VTK-m would likely need to add some variations of the BENCHMARK_TEMPLATE
macro that create a cross-product of typelists to support multiple value types and device adapters.
Monitoring Regressions
CDash would require some modification for this to work. At a minimum, CDash would need:
- The ability to parse timing information uploaded from
ctest
(using Google Benchmark'sjson
output would be great here). Rather than execution time per executable, a single executable should be able to provide timing information from multiple benchmarks. - Custom benchmark thresholds per benchmark per machine. If a benchmark runs too slow OR too fast there should be a notification on the dashboard's web interface.

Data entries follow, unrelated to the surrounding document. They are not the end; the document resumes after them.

-- ==== Sys2Proof/Certificates/Slice0/Obligations.lean ====
section
/-!
DEFINITION. Sys2Proof/Certificates/Slice0/Obligations.lean: what the spec's rules say of the machine, stated for
the provers.
-/

open Sys2Proof Sys2Proof.Machine

/-! ### Integer words -/

/-- 05 R101: each integer word that cannot divide writes the result of the table, from its operands as the form reads
them, imm6 widened as the last column says; CLZ counts leading zeros, POPC counts ones, BREV reverses the bits. -/
def Obligations.IntResult : Prop :=
  (∀ (s : State) (st : Stall) (f : IntForm) (d a b : Reg),
      s.Ready ((f.dest d).uses.plus (f.reads a b)) →
      let x (l : Nat) : Word := f.opA a s.met l
      let y (l : Nat) : Word := f.opB false b s.met l
      let z (l : Nat) : Word := f.opB true b s.met l
      let res (v : Nat → Word) : Out := .next (s.wrote st 4 (f.dest d) (fun l => (v l).setWidth 64))
      exec (.add st f d a b) s = res (fun l => x l + y l)
      ∧ exec (.sub st f d a b) s = res (fun l => x l - y l)
      ∧ exec (.mul st f d a b) s = res (fun l => x l * y l)
      ∧ exec (.mulhI32 st f d a b) s = res (fun l => BitVec.ofInt 32 ((x l).toInt * (y l).toInt / 2 ^ 32))
      ∧ exec (.mulhN32 st f d a b) s = res (fun l => BitVec.ofNat 32 ((x l).toNat * (z l).toNat / 2 ^ 32))
      ∧ exec (.andI st f d a b) s = res (fun l => x l &&& y l)
      ∧ exec (.orI st f d a b) s = res (fun l => x l ||| y l)
      ∧ exec (.xorI st f d a b) s = res (fun l => x l ^^^ y l)
      ∧ exec (.andn st f d a b) s = res (fun l => x l &&& ~~~ y l)
      ∧ exec (.shl st f d a b) s = res (fun l => x l <<< ((z l).toNat % 32))
      ∧ exec (.shr st f d a b) s = res (fun l => x l >>> ((z l).toNat % 32))
      ∧ exec (.sar st f d a b) s = res (fun l => (x l).sshiftRight ((z l).toNat % 32))
      ∧ exec (.rol st f d a b) s = res (fun l => (x l).rotateLeft ((z l).toNat % 32))
      ∧ exec (.minI32 st f d a b) s = res (fun l => if (x l).toInt < (y l).toInt then x l else y l)
      ∧ exec (.minN32 st f d a b) s = res (fun l => if x l < z l then x l else z l)
      ∧ exec (.maxI32 st f d a b) s = res (fun l => if (x l).toInt < (y l).toInt then y l else x l)
      ∧ exec (.maxN32 st f d a b) s = res (fun l => if x l < z l then z l else x l)
      ∧ exec (.addsatI32 st f d a b) s
          = res (fun l => BitVec.ofInt 32 (max (-2147483648) (min 2147483647 ((x l).toInt + (y l).toInt))))
      ∧ exec (.subsatI32 st f d a b) s
          = res (fun l => BitVec.ofInt 32 (max (-2147483648) (min 2147483647 ((x l).toInt - (y l).toInt)))))
  ∧ (∀ (s : State) (st : Stall) (f : IntForm) (d a : Reg),
      s.Ready ((f.dest d).uses.plus (f.reads1 a)) →
      let x (l : Nat) : Word := f.opA a s.met l
      let res (v : Nat → Word) : Out := .next (s.wrote st 4 (f.dest d) (fun l => (v l).setWidth 64))
      exec (.clz st f d a) s = res (fun l => (x l).clz)
      ∧ exec (.popc st f d a) s = res (fun l => (x l).cpop)
      ∧ exec (.brev st f d a) s = res (fun l => (x l).reverse))

/-- 05 R102: division. With a zero divisor in an active lane the word raises IDZ, or with FPCTL.IDZE (bit 9) set
takes the trap of cause group 3 for the lowest such lane, and then no lane writes. -/
def Obligations.DivResult : Prop :=
  ∀ (s : State) (st : Stall) (f : IntForm) (d a b : Reg),
    s.Ready ((f.dest d).uses.plus (f.reads a b)) →
    let x (l : Nat) : Word := f.opA a s.met l
    let y (l : Nat) : Word := f.opB false b s.met l
    let z (l : Nat) : Word := f.opB true b s.met l
    let zero (v : Nat → Word) : Bool := s.wave.activeLanes.any (fun l => v l == 0)
    let res (v : Nat → Word) (q : Nat → Word) : Out :=
      .next (s.wrote st 4 (f.dest d) (fun l => (q l).setWidth 64) (if zero v then 64 else 0))
    let trap (v : Nat → Word) (l : Nat) : Out :=
      s.met.trapHere { group := 3, code := 2, d0 := w32 (l % 256 + 64 * 256), d1 := x l, d2 := v l } l
    (¬ (s.wave.fpctl.getLsbD 9 = true ∧ zero y = true) →
      exec (.divI32 st f d a b) s
        = res y (fun l => if y l = 0 then 0xFFFFFFFF else BitVec.ofInt 32 ((x l).toInt.tdiv (y l).toInt))
      ∧ exec (.remI32 st f d a b) s
        = res y (fun l => if y l = 0 then x l else BitVec.ofInt 32 ((x l).toInt.tmod (y l).toInt)))
    ∧ (¬ (s.wave.fpctl.getLsbD 9 = true ∧ zero z = true) →
      exec (.divN32 st f d a b) s = res z (fun l => if z l = 0 then 0xFFFFFFFF else x l / z l)
      ∧ exec (.remN32 st f d a b) s = res z (fun l => if z l = 0 then x l else x l % z l))
    ∧ (s.wave.fpctl.getLsbD 9 = true →
      (∀ l, s.wave.activeLanes.find? (fun l => y l == 0) = some l →
        exec (.divI32 st f d a b) s = trap y l ∧ exec (.remI32 st f d a b) s = trap y l)
      ∧ (∀ l, s.wave.activeLanes.find? (fun l => z l == 0) = some l →
        exec (.divN32 st f d a b) s = trap z l ∧ exec (.remN32 st f d a b) s = trap z l))

/-- 05 R103 to R106: IMAD, the constants and 64-bit address arithmetic. -/
def Obligations.ConstantAndAddressResult : Prop :=
  ∀ (s : State) (st : Stall) (d a b c : Reg) (imm : Half) (h : BitVec 2),
    let x (r : Reg) (l : Nat) : Word := s.met.readV l r.toNat
    let xx (r : Reg) (l : Nat) : DWord := s.met.readV64 l r.toNat
    let res (v : Nat → Word) : Out := .next (s.wrote st 4 (.v d.toNat) (fun l => (v l).setWidth 64))
    let to64 (v : Nat → DWord) : Out := .next (s.wrote st 4 (.v64 d.toNat) v)
    (s.Ready ((Dest.v d.toNat).uses.plus { rv := [(a.toNat, 1), (b.toNat, 1), (c.toNat, 1)] }) →
      exec (.imad st d a b c) s = res (fun l => x a l * x b l + x c l))
    ∧ (s.Ready ((Dest.v d.toNat).uses.plus {}) →
      exec (.movl st d imm) s = res (fun _ => imm.setWidth 32))
    ∧ (s.Ready ((Dest.s d.toNat).uses.plus {}) →
      exec (.movlS st d imm) s = .next (s.wrote st 4 (.s d.toNat) (fun _ => imm.setWidth 64)))
    ∧ (s.Ready ((Dest.v d.toNat).uses.plus { rv := [(d.toNat, 1)] }) →
      exec (.movh st d imm) s = res (fun l => imm ++ (x d l).setWidth 16)
      ∧ exec (.addi st d imm) s = res (fun l => x d l + imm.signExtend 32))
    ∧ (s.Ready ((Dest.v64 d.toNat).uses.plus { rv := [(a.toNat, 2), (b.toNat, 2)] }) →
      exec (.add64 st d a b) s = to64 (fun l => xx a l + xx b l)
      ∧ exec (.sub64 st d a b) s = to64 (fun l => xx a l - xx b l))
    ∧ (s.Ready ((Dest.v64 d.toNat).uses.plus { rv := [(a.toNat, 2), (b.toNat, 1)] }) →
      exec (.lea st h d a b) s = to64 (fun l => xx a l + (x b l).signExtend 64 <<< h.toNat))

- The ability to reset the min/max thresholds per benchmark per machine via the web interface.
- A log of historic times and thresholds per benchmark per machine.
- A plot of historic times and thresholds shown in the web interface.

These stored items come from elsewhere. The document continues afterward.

-- ==== Sys2Proof/Laws/State.lean ====
section
/-!
SUPPORT. Sys2Proof/Laws/State.lean: what each update of the state and of the issuing wave leaves in each field,
so that no later proof unfolds a record update.
-/

namespace Sys2Proof.Machine

open Sys2Proof

/-! ### Updates of the state -/

@[simp] theorem State.setWave_wave (s : State) (w : Wave) :
    (s.setWave w).wave = w := rfl

@[simp] theorem State.setWave_core (s : State) (w : Wave) :
    (s.setWave w).core = s.core := rfl

@[simp] theorem State.setWave_cores (s : State) (w : Wave) :
    (s.setWave w).cores = s.cores := rfl

@[simp] theorem State.setWave_clusters (s : State) (w : Wave) :
    (s.setWave w).clusters = s.clusters := rfl

@[simp] theorem State.setWave_dies (s : State) (w : Wave) :
    (s.setWave w).dies = s.dies := rfl

@[simp] theorem State.setWave_groups (s : State) (w : Wave) :
    (s.setWave w).groups = s.groups := rfl

@[simp] theorem State.setWave_launches (s : State) (w : Wave) :
    (s.setWave w).launches = s.launches := rfl

@[simp] theorem State.setWave_contexts (s : State) (w : Wave) :
    (s.setWave w).contexts = s.contexts := rfl

@[simp] theorem State.setWave_moves (s : State) (w : Wave) :
    (s.setWave w).moves = s.moves := rfl

@[simp] theorem State.setWave_losses (s : State) (w : Wave) :
    (s.setWave w).losses = s.losses := rfl

@[simp] theorem State.setWave_mem (s : State) (w : Wave) :
    (s.setWave w).mem = s.mem := rfl

@[simp] theorem State.setWave_unitTags (s : State) (w : Wave) :
    (s.setWave w).unitTags = s.unitTags := rfl

@[simp] theorem State.setWave_badUnits (s : State) (w : Wave) :
    (s.setWave w).badUnits = s.badUnits := rfl

@[simp] theorem State.setWave_deadUnits (s : State) (w : Wave) :
    (s.setWave w).deadUnits = s.deadUnits := rfl

@[simp] theorem State.setWave_retried (s : State) (w : Wave) :
    (s.setWave w).retried = s.retried := rfl

@[simp] theorem State.setWave_refuseNext (s : State) (w : Wave) :
    (s.setWave w).refuseNext = s.refuseNext := rfl

@[simp] theorem State.setWave_mgmt (s : State) (w : Wave) :
    (s.setWave w).mgmt = s.mgmt := rfl

@[simp] theorem State.setWave_agenda (s : State) (w : Wave) :
    (s.setWave w).agenda = s.agenda := rfl

@[simp] theorem State.setWave_turn (s : State) (w : Wave) :
    (s.setWave w).turn = s.turn := rfl

@[simp] theorem State.setWave_fresh (s : State) (w : Wave) :
    (s.setWave w).fresh = s.fresh := rfl

@[simp] theorem State.setWave_nextWid (s : State) (w : Wave) :
    (s.setWave w).nextWid = s.nextWid := rfl

@[simp] theorem State.setWave_nextGroup (s : State) (w : Wave) :
    (s.setWave w).nextGroup = s.nextGroup := rfl

@[simp] theorem State.setWave_nextLaunch (s : State) (w : Wave) :
    (s.setWave w).nextLaunch = s.nextLaunch := rfl

@[simp] theorem State.setWave_nextRes (s : State) (w : Wave) :
    (s.setWave w).nextRes = s.nextRes := rfl

@[simp] theorem State.setWave_heap (s : State) (w : Wave) :
    (s.setWave w).heap = s.heap := rfl

@[simp] theorem State.setWave_classRot (s : State) (w : Wave) :
    (s.setWave w).classRot = s.classRot := rfl

@[simp] theorem State.setWave_reply (s : State) (w : Wave) :
    (s.setWave w).reply = s.reply := rfl

@[simp] theorem State.onWave_wave (s : State) (f : Wave → Wave) :
    (s.onWave f).wave = f s.wave := rfl

@[simp] theorem State.onWave_core (s : State) (f : Wave → Wave) :
    (s.onWave f).core = s.core := rfl

@[simp] theorem State.onWave_cores (s : State) (f : Wave → Wave) :
    (s.onWave f).cores = s.cores := rfl

@[simp] theorem State.onWave_clusters (s : State) (f : Wave → Wave) :
    (s.onWave f).clusters = s.clusters := rfl

@[simp] theorem State.onWave_dies (s : State) (f : Wave → Wave) :
    (s.onWave f).dies = s.dies := rfl

@[simp] theorem State.onWave_groups (s : State) (f : Wave → Wave) :
    (s.onWave f).groups = s.groups := rfl

@[simp] theorem State.onWave_launches (s : State) (f : Wave → Wave) :
    (s.onWave f).launches = s.launches := rfl

@[simp] theorem State.onWave_contexts (s : State) (f : Wave → Wave) :
    (s.onWave f).contexts = s.contexts := rfl

@[simp] theorem State.onWave_moves (s : State) (f : Wave → Wave) :
    (s.onWave f).moves = s.moves := rfl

- A mechanism to ensure that the benchmarks have exclusive access to the machine (e.g. don't run CPU benchmarks while compiling ParaView in the background).
Developer Workflow
During a performance optimization workflow, the ability to easily compare benchmarks to a baseline is essential. Google Benchmark provides a utility similar to VTK-m's custom benchCompare.py
script that can be used to compare two sets of benchmarks:
$ ./compare.py benchmarks ./baseline.json ./benchmark.exe
RUNNING: ./benchmark.exe --benchmark_out=/tmp/tmprBT5nW
Run on (8 X 4000 MHz CPU s)
2017-11-07 21:16:44
------------------------------------------------------
Benchmark Time CPU Iterations
------------------------------------------------------
BM_memcpy/8 36 ns 36 ns 19101577 211.669MB/s
BM_memcpy/64 76 ns 76 ns 9412571 800.199MB/s
BM_memcpy/512 84 ns 84 ns 8249070 5.64771GB/s
BM_memcpy/1024 116 ns 116 ns 6181763 8.19505GB/s
BM_memcpy/8192 643 ns 643 ns 1062855 11.8636GB/s
BM_copy/8 222 ns 222 ns 3137987 34.3772MB/s
BM_copy/64 1608 ns 1608 ns 432758 37.9501MB/s
BM_copy/512 12589 ns 12589 ns 54806 38.7867MB/s
BM_copy/1024 25169 ns 25169 ns 27713 38.8003MB/s
BM_copy/8192 201165 ns 201112 ns 3486 38.8466MB/s
Comparing ./baseline.json to ./benchmark.exe
Benchmark Time CPU Time Old Time New CPU Old CPU New
------------------------------------------------------------------------------------------------------
BM_memcpy/8 +0.0020 +0.0020 36 36 36 36
BM_memcpy/64 -0.0468 -0.0470 76 73 76 73
BM_memcpy/512 +0.0081 +0.0083 84 85 84 85
BM_memcpy/1024 +0.0098 +0.0097 116 118 116 118
BM_memcpy/8192 +0.0200 +0.0203 643 656 643 656
BM_copy/8 +0.0046 +0.0042 222 223 222 223
BM_copy/64 +0.0020 +0.0020 1608 1611 1608 1611
BM_copy/512 +0.0027 +0.0026 12589 12622 12589 12622
BM_copy/1024 +0.0035 +0.0028 25169 25257 25169 25239
BM_copy/8192 +0.0191 +0.0194 201165 205013 201112 205010
Additional comparison modes are detailed here, including filtered benchmarks and comparing specific benchmarks within the same run. Using these will allow developers to quickly observe the effect of their changes on an algorithm's performance.
The compare.py
script from Google Benchmark should be integrated into the vtk-m benchmarking workflow. For instance, a test could fail when it identifies cases where a parallel algorithm is being outperformed by the Serial
backend, or cases where optimizations should occur (such as vectorized bitwise copying of POD data, see #456).